Task statement
Of all the lines in the entries below, give again exactly those starting at the line containing "hs.pinned := [], hs.others" and ending at the line containing "((((s1.put R.storeCachePinned 0).put", both ends included, and no others.

Supplied data
-- ==== Sys2Proof/Machine/Layout.lean ====
section
/-! DEFINITION. The register map: one `Fld` per field of the register tables of chapters 2 to 16 and 18 (Tables GI.4, GI.6,
GI.9, KH.11 and their fellows), under the register's own name, and the table `layout` of what each field admits (Table SC.6,
R11, R12, R53). -/

namespace Sys2Proof.Machine

/-- The block code that the header of the block set at `base` reads (Table GI.6). -/
def blockCode (base : Nat) : Nat :=
  if base = 0xC8000 then 13 else if base = 0xD0000 then 14 else if base = 0xE0000 then 15 else if base = 0xE8000 then 16
  else if base = 0xF0000 then 17 else base / 0x10000

/-- The bases of the block sets and half sets (Table GI.5, R51). -/
def blockBases : List Nat :=
  [0x10000, 0x20000, 0x30000, 0x40000, 0x50000, 0x60000, 0x70000, 0x80000, 0x90000, 0xa0000, 0xb0000, 0xc0000, 0xc8000, 0xd0000, 0xe0000, 0xe8000, 0xf0000]

/-- The class of tamper source `n` (Table TK.1). -/
def tamperClass (n : Nat) : Nat :=
  if n ≤ 1 then 1 else if n ≤ 7 then 2 else if n = 8 then 3 else if n = 9 then 4 else if n = 10 then 5
  else if n = 11 then 6 else if n = 12 then 7 else if n ≤ 18 then 8 else if n ≤ 22 then 9 else if n = 23 then 10
  else if n = 24 then 11 else 12

/-- The shipped main response of a class, its FIELDED minimum too (Table TK.4): 0 LOG, 1 ALERT, 2 LOCK, 3 PURGE, 4 SHRED. -/
def shippedMain (cls : Nat) : Nat :=
  match cls with
  | 1 => 4 | 2 => 2 | 3 => 1 | 4 => 0 | 5 => 3 | 6 => 2 | 7 => 1 | 8 => 1 | 9 => 1 | 10 => 4 | 11 => 4 | _ => 2

/-- The shipped main response of source `n` (Table TK.4). -/
def shippedMainOf (n : Nat) : Nat := if n = 26 then 4 else shippedMain (tamperClass n)

/-- The shipped Thermos response of source `n` (Table TK.4): 1 is SHRED. -/
def shippedThermosOf (n : Nat) : Nat :=
  if tamperClass n = 1 ∨ tamperClass n = 10 ∨ tamperClass n = 11 ∨ n = 26 then 1 else 0

namespace R
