/-! ### Root records and the anchor (R110 to R114) -/

/-- Bytes 0–159 of a root record (Table HS.5). -/
def RootRec.body (r : RootRec) : Bytes :=
  leBytes 8 r.version ++ leBytes 1 r.epoch ++ leBytes 3 0 ++ leBytes 1 r.log2 ++ leBytes 3 0 ++ r.root ++ leBytes 8 r.serial
    ++ leBytes 8 r.cycle

/-- Bytes 0–251, which the CRC covers. -/
def RootRec.covered (r : RootRec) : Bytes := padTo 252 (padTo 160 r.body ++ padTo 16 r.tag)

/-- A record for the version, with ROOT_TAG under STK and its CRC. -/
def State.makeRecord (s : State) (v epoch log2 : Nat) (root : Bytes) (serial : Nat) : RootRec :=
  let r : RootRec := ⟨v, epoch, log2, root, serial, s.compass.count % 2 ^ 48, [], 0⟩
  let r1 := { r with tag := treeTag s.keys.stk 10 0 r.body }
  { r1 with crc := Config.crc32c r1.covered }

/-- A record is written at position v mod 1,024 of bank 0 and then bank 1 (R110, R112 step 4). -/
def State.writeRecord (s : State) (r : RootRec) : State :=
  { s with hs.bank0 := store s.hs.bank0 (r.version % 1024) r, hs.bank1 := store s.hs.bank1 (r.version % 1024) r }

/-- Whether a record verifies for the epoch (R113). -/
def State.recordOk (s : State) (epoch : Nat) (r : RootRec) : Bool :=
  r.epoch == epoch && r.crc == Config.crc32c r.covered && r.tag == treeTag s.keys.stk 10 0 r.body

/-- The records that verify in one bank only are copied to the other (R113). -/
def State.copyRecords1 (s : State) (epoch : Nat) : State :=
  let fill (into_ from_ : Amap RootRec) : Amap RootRec :=
    from_.foldl (fun a e =>
      if s.recordOk epoch e.2 ∧ !((look into_ e.1).any (fun r => s.recordOk epoch r)) then store a e.1 e.2 else a) into_
  { s with hs.bank0 := fill s.hs.bank0 s.hs.bank1, hs.bank1 := fill s.hs.bank1 s.hs.bank0 }

/-- The record of a version that verifies in one bank at least. -/
def State.record (s : State) (epoch v : Nat) : Option RootRec :=
  let good (b : Amap RootRec) : Option RootRec :=
    (look b (v % 1024)).bind (fun r => if r.version = v ∧ s.recordOk epoch r then some r else none)
  match good s.hs.bank0 with
  | some r => some r
  | none => good s.hs.bank1

/-- The newest version of a record that verifies, 0 where none does. -/
def State.newestRecord (s : State) (epoch : Nat) : Nat :=
  (s.hs.bank0 ++ s.hs.bank1).foldl (fun a e => if s.recordOk epoch e.2 then max a e.2.version else a) 0

/-- The store anchor, `none` where its copies disagree beyond what they decode to (R111). -/
def State.anchor (s : State) : Option Nat := s.keys.anchor.read.map (fun b => le b 0 8)

/-- The keeper accepts one change to the store anchor: an increase by exactly 1 (R111); both copies are written. -/
def State.raiseAnchor (s : State) (v : Nat) : State :=
  if s.anchor = some (v - 1) ∧ v ≠ 0 then
    { s with keys.anchor := Twin.of (leBytes 8 v) (padTo 8 s.keys.anchor.mask) }.put R.keeperStoreAnchorAnchor v
  else s

/-- The caches and marks of a store that closes or reopens: every mark clears at the next open (R129), and nodes and pages
are read again. -/
def State.clearStore (s : State) : State :=
  let s1 := { s with
    hs.pinned := [], hs.others := [], hs.fetched := [], hs.failed := [], hs.failed5 := [], hs.large := [], hs.prefill := none }
  ((((s1.put R.storeCachePinned 0).put R.storeCacheDirty 0).put R.storeStatusPrefilled 0).put R.storeStatusOpen 0).countFailed

/-- STK of the present epoch (R109), in reserved slot 0xFF08. -/
def State.setStk (s : State) : State :=
  { s with keys.stk := if s.keys.idSeeds.isEmpty then []
      else kdf s.keys.idSeeds "STORE" (s.life.serial ++ leBytes 1 (s.get R.keeperStoreEpochRows)) 256 }

/-- Steps 3 and 4 of R115: root record a + 1 of the new epoch, empty, and the anchor; the curve table is cleared (R156). -/
def State.formatRecord (s : State) (log2 : Nat) : State :=
  let v := s.anchor.getD 0 + 1
  let epoch := s.get R.keeperStoreEpochRows
  let s1 := ((s.writeRecord (s.makeRecord v epoch log2 emptyNode 1)).raiseAnchor v).put R.storeStatusRollback 0
  (({ s1 with eng.curves := [] }.put R.pkeCurveMapLoaded 63).put R.pkeCurveRetiredRetired 0).logAdd 0x53 0xFFFF 0xFFFF
    (leBytes 1 epoch ++ leBytes 1 log2)

/-- A format record with its CRC, and whether it holds. -/
def FormatRec.body (f : FormatRec) : Bytes := leBytes 1 f.target ++ leBytes 1 f.log2 ++ [0, 0] ++ leBytes 4 f.opId ++ leBytes 4 0
def FormatRec.ok (f : FormatRec) : Bool := f.crc == Config.crc32c f.body

/-- It is written to bank 0 and then bank 1, and zeroed in both (R115). -/
def State.writeFormat (s : State) (target log2 opId : Nat) : State :=
  let f : FormatRec := ⟨target, log2, opId, 0⟩
  let r := { f with crc := Config.crc32c f.body }
  { s with hs.format := some r, hs.formatCopy := some r }
def State.zeroFormat (s : State) : State := { s with hs.format := none, hs.formatCopy := none }

/-- The record that holds: bank 0's copy, else bank 1's. -/
def State.formatHeld (s : State) : Option FormatRec :=
  match s.hs.format.filter FormatRec.ok with
  | some f => some f
  | none => s.hs.formatCopy.filter FormatRec.ok

/-- The format record at an open (R115): an interrupted format is completed, one that never burned its row is zeroed. -/
def State.resumeFormat (s : State) : State :=
  match s.formatHeld with
  | none => s
  | some f =>
    let epoch := s.get R.keeperStoreEpochRows
    let a := s.anchor.getD 0
    let s1 := s.zeroFormat
    if f.target = epoch ∧ (s.record epoch a).isNone ∧ (s.record epoch (a + 1)).isNone then s1.formatRecord f.log2 else s1

/-- R114: the store stays closed. -/
def State.rollback (s : State) : State :=
  ((s.put R.storeStatusRollback 1).logAdd 0x50 0xFFFF 0xFFFF (leBytes 8 (s.get R.keeperStoreAnchorAnchor)
    ++ leBytes 8 (s.newestRecord (s.get R.keeperStoreEpochRows)))).raise 18

/-- The version a store opens at is chosen against the anchor (R113), or the store stays closed (R114). OPEN follows with the
answer to REOPEN. -/
def State.selectRoot (s0 : State) : State :=
  let s1 := (s0.clearStore.setStk).put R.storeEpochEpoch (s0.get R.keeperStoreEpochRows)
  if s1.keys.stk.isEmpty then s1
  else
    let epoch := s1.get R.keeperStoreEpochRows
    let s := (s1.resumeFormat.checkCurves).copyRecords1 epoch
    let a := s.anchor.getD 0
    let v := if s.anchor.isNone then none else match s.record epoch (a + 1) with
      | some r => some r
      | none => s.record epoch a
    match v with
    | some r =>
      if s.newestRecord epoch > a + 1 then s.rollback
      else
        let s2 := (s.raiseAnchor r.version).put R.storeVersionVersion r.version
        { s2.put R.storeEpochPagesLog2 r.log2 with hs.root := r.root, hs.nextSerial := r.serial }
    | none => s.rollback

/-! ### Commit, failure and reopening -/

/-- A staged completion is released: its key is loaded first where LOAD asked for it (R233, log entry 16), and the command
completes; with no slot ready it waits. -/
def State.finishHeld (s : State) (h : Held) : State :=
  match h.load with
  | none => s.complete h.cid h.resp
  | some (inst, c) =>
    if !s.slotsReady then { s with hs.stagedDone := s.hs.stagedDone ++ [(0, h)] }
    else match s.loadSlot inst c with
      | .ok (s1, handle) => s1.complete h.cid { h.resp with key := handle }
      | .error st => s.complete h.cid { h.resp with status := st }

/-- Completions staged at a G5 reset: OK at or below the version reopened at, else ENGINE_RESET (R125). -/
def State.releaseStaged (s : State) : State :=
  let held := s.hs.stagedDone
  held.foldl (fun t x => if x.1 ≤ s.get R.storeVersionVersion then t.finishHeld x.2 else t.complete x.2.cid (Resp.of St.engineReset))
    { s with hs.stagedDone := [] }

/-- A rotation link is made once the successor's batch has committed (R195 step 3). -/
def State.linkSuccessor (s : State) (l : Nat × Nat × Nat × Nat) : State :=
  match look s.keys.slots l.1 with
  | some x =>
    if x.epoch = l.2.1 then
      let s1 := { s with keys.slots := store s.keys.slots l.1 { x with successor := some l.2.2.1 } }
      let s2 := s1.sqcEvent R.skeNonceEventSeq (fun t => ((((((t.put R.skeNonceEventLow 0).put R.skeNonceEventExhausted 0).put
        R.skeNonceEventRotated 1).put R.skeNonceEventRotateFailed 0).put R.skeNonceEventBaseLost 0).put
        R.skeNonceEventSlotSlot l.1))
      let ref := ((look s2.keys.slots (l.2.2.1 % 0x10000)).map (·.ref)).getD 0
      (((s2.incSat R.skeNonceExhaustsRotations).raise 34).notice x.loader 4 l.2.2.2 l.2.2.1 ref St.ok)
    else s
  | none => s

/-- Steps 4 to 6 of R112: the root record in both banks, the anchor, COMMITTED, and every command whose change lies in the
batch. -/
def State.commitBatch (s : State) : State :=
  match s.hs.batches with
  | b :: rest =>
    let v := s.get R.storeVersionVersion + 1
    let r := s.makeRecord v (s.get R.storeEpochEpoch) (s.get R.storeEpochPagesLog2) b.root b.serial
    let s1 := (((s.writeRecord r).raiseAnchor v).put R.storeVersionVersion v).put R.storeStatusCommitting 0
    let s2 := ({ s1 with hs.batches := rest }.countDirty).post (plainReq 6 0 v false)
    let s3 := b.cmds.foldl (fun t h => t.finishHeld h) s2
    (b.links.foldl (fun t l => t.linkSuccessor l) s3).startCommit.barrier
  | [] => s

/-- Every batch short of step 4 is abandoned; its commands complete with the status (R476, R478). -/
def State.abandon (s : State) (status : Nat) : State :=
  let cmds := (s.hs.batches.map (fun b => b.cmds)).flatten
  let aged := s.hs.reqs.map (fun (r : Nat × Req) => (r.1, if r.2.op ≥ 3 then { r.2 with stale := true } else r.2))
  let s1 := { s with hs.batches := [], hs.waiting := [], hs.unposted := [], hs.posting := none, hs.reqs := aged }
  let s2 := (s1.put R.storeStatusBatchOpen 0).put R.storeStatusCommitting 0
  cmds.foldl (fun t h => t.complete h.cid (Resp.of status)) s2

/-- The store reopens (R113, R118): the root is chosen, and REOPEN is the first new request; nothing else is posted until it is
answered. -/
def State.reopen (s : State) : State :=
  let s1 := s.selectRoot
  if s1.is R.storeStatusRollback ∨ s1.keys.stk.isEmpty ∨ !s1.hs.attached then s1.put R.storeStatusReopenWait 0
  else (s1.put R.storeStatusReopenWait 1).post (plainReq 8 0 (s1.get R.storeVersionVersion) false)

/-- A batch fails (R476): it and every later one are abandoned, and the store reopens. -/
def State.failBatch (s : State) : State := (s.abandon St.storeUnavailable).reopen

/-- REOPEN is answered (R113, R118, R120, R125): the store is open, the prefill begins and staged completions are released. -/
def State.reopened (s : State) : State :=
  let s1 := { (s.put R.storeStatusReopenWait 0).put R.storeStatusOpen 1 with hs.prefill := some (9, 0) }
  s1.releaseStaged

/-- The answer to a request (R119, R476): RESULT, and the page a fetch brought. -/
def State.answer (s : State) (r : Req) (result : Nat) (page : Option Bytes) : State :=
  let key := 2 * r.page + (if r.op = 2 then 1 else 0)
  let again := { r with again := true, buffer := none }
  if r.op = 1 ∨ r.op = 2 then
    match result, page with
    | 0, some b => { s with hs.fetched := store s.hs.fetched key ⟨some b, r.second, false⟩ }
    | 2, _ => { s with hs.fetched := store s.hs.fetched key ⟨none, r.second, false⟩ }
    | _, _ =>
      if r.again then { s with hs.fetched := store s.hs.fetched key ⟨none, r.second, true⟩ } else s.post again
  else if r.op = 3 ∨ r.op = 4 then
    if result = 0 then s
    else if r.again then s.failBatch
    else s.post again
  else if r.op = 5 then (if result = 0 then s.commitBatch else s.failBatch)
  else if r.op = 8 then s.reopened
  else s

/-- The device takes the response entry at STORE_RSP_CONS, if the host has written one (R116, R119, R475). -/
def State.takeResponse (s : State) (rsp : StoreRsp) : State :=
  let cons := s.get R.storeRspConsIndex
  if !s.hs.attached ∨ cons = s.get R.storeRspProdIndex then s
  else match rsp.entry with
    | none =>
      let a := s.get R.storeRspBaseAddr + 16 * (cons % 2 ^ s.get R.storeRspCfgLog2Size)
      { s.ituFault 0 a ((s.storeReach a 16 false).getD 4) false with hs.stuck := true }
    | some (tag, result) =>
      let s1 := { s with hs.stuck := false }.put R.storeRspConsIndex (cons + 1)
      match look s1.hs.reqs tag with
      | none => s1.incSat R.storeRspConsDropped
      | some r =>
        let s2 := { s1 with hs.reqs := drop s1.hs.reqs tag }
        if r.stale then s2
        else if (r.op = 1 ∨ r.op = 2) ∧ result = 0 ∧ rsp.page.isNone then
          let a := s.get R.storePoolBaseAddr + 4096 * r.buffer.getD 0
          (s2.ituFault 0 a ((s.storeReach a 4096 false).getD 4) false).answer r 1 none
        else s2.answer r result (rsp.page.map (padTo 4096))

/-- Requests that could not be posted count as answered with MEDIUM_ERROR (R475); at most `fuel` of them. -/
def State.serveUnposted (s : State) : Nat → State
  | 0 => s
  | fuel + 1 =>
    match s.hs.unposted with
    | [] => s
    | r :: rest => ({ s with hs.unposted := rest }.answer r 1 none).serveUnposted fuel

Answer section
    hs.pinned := [], hs.others := [], hs.fetched := [], hs.failed := [], hs.failed5 := [], hs.large := [], hs.prefill := none }
  ((((s1.put R.storeCachePinned 0).put R.storeCacheDirty 0).put R.storeStatusPrefilled 0).put R.storeStatusOpen 0).countFailed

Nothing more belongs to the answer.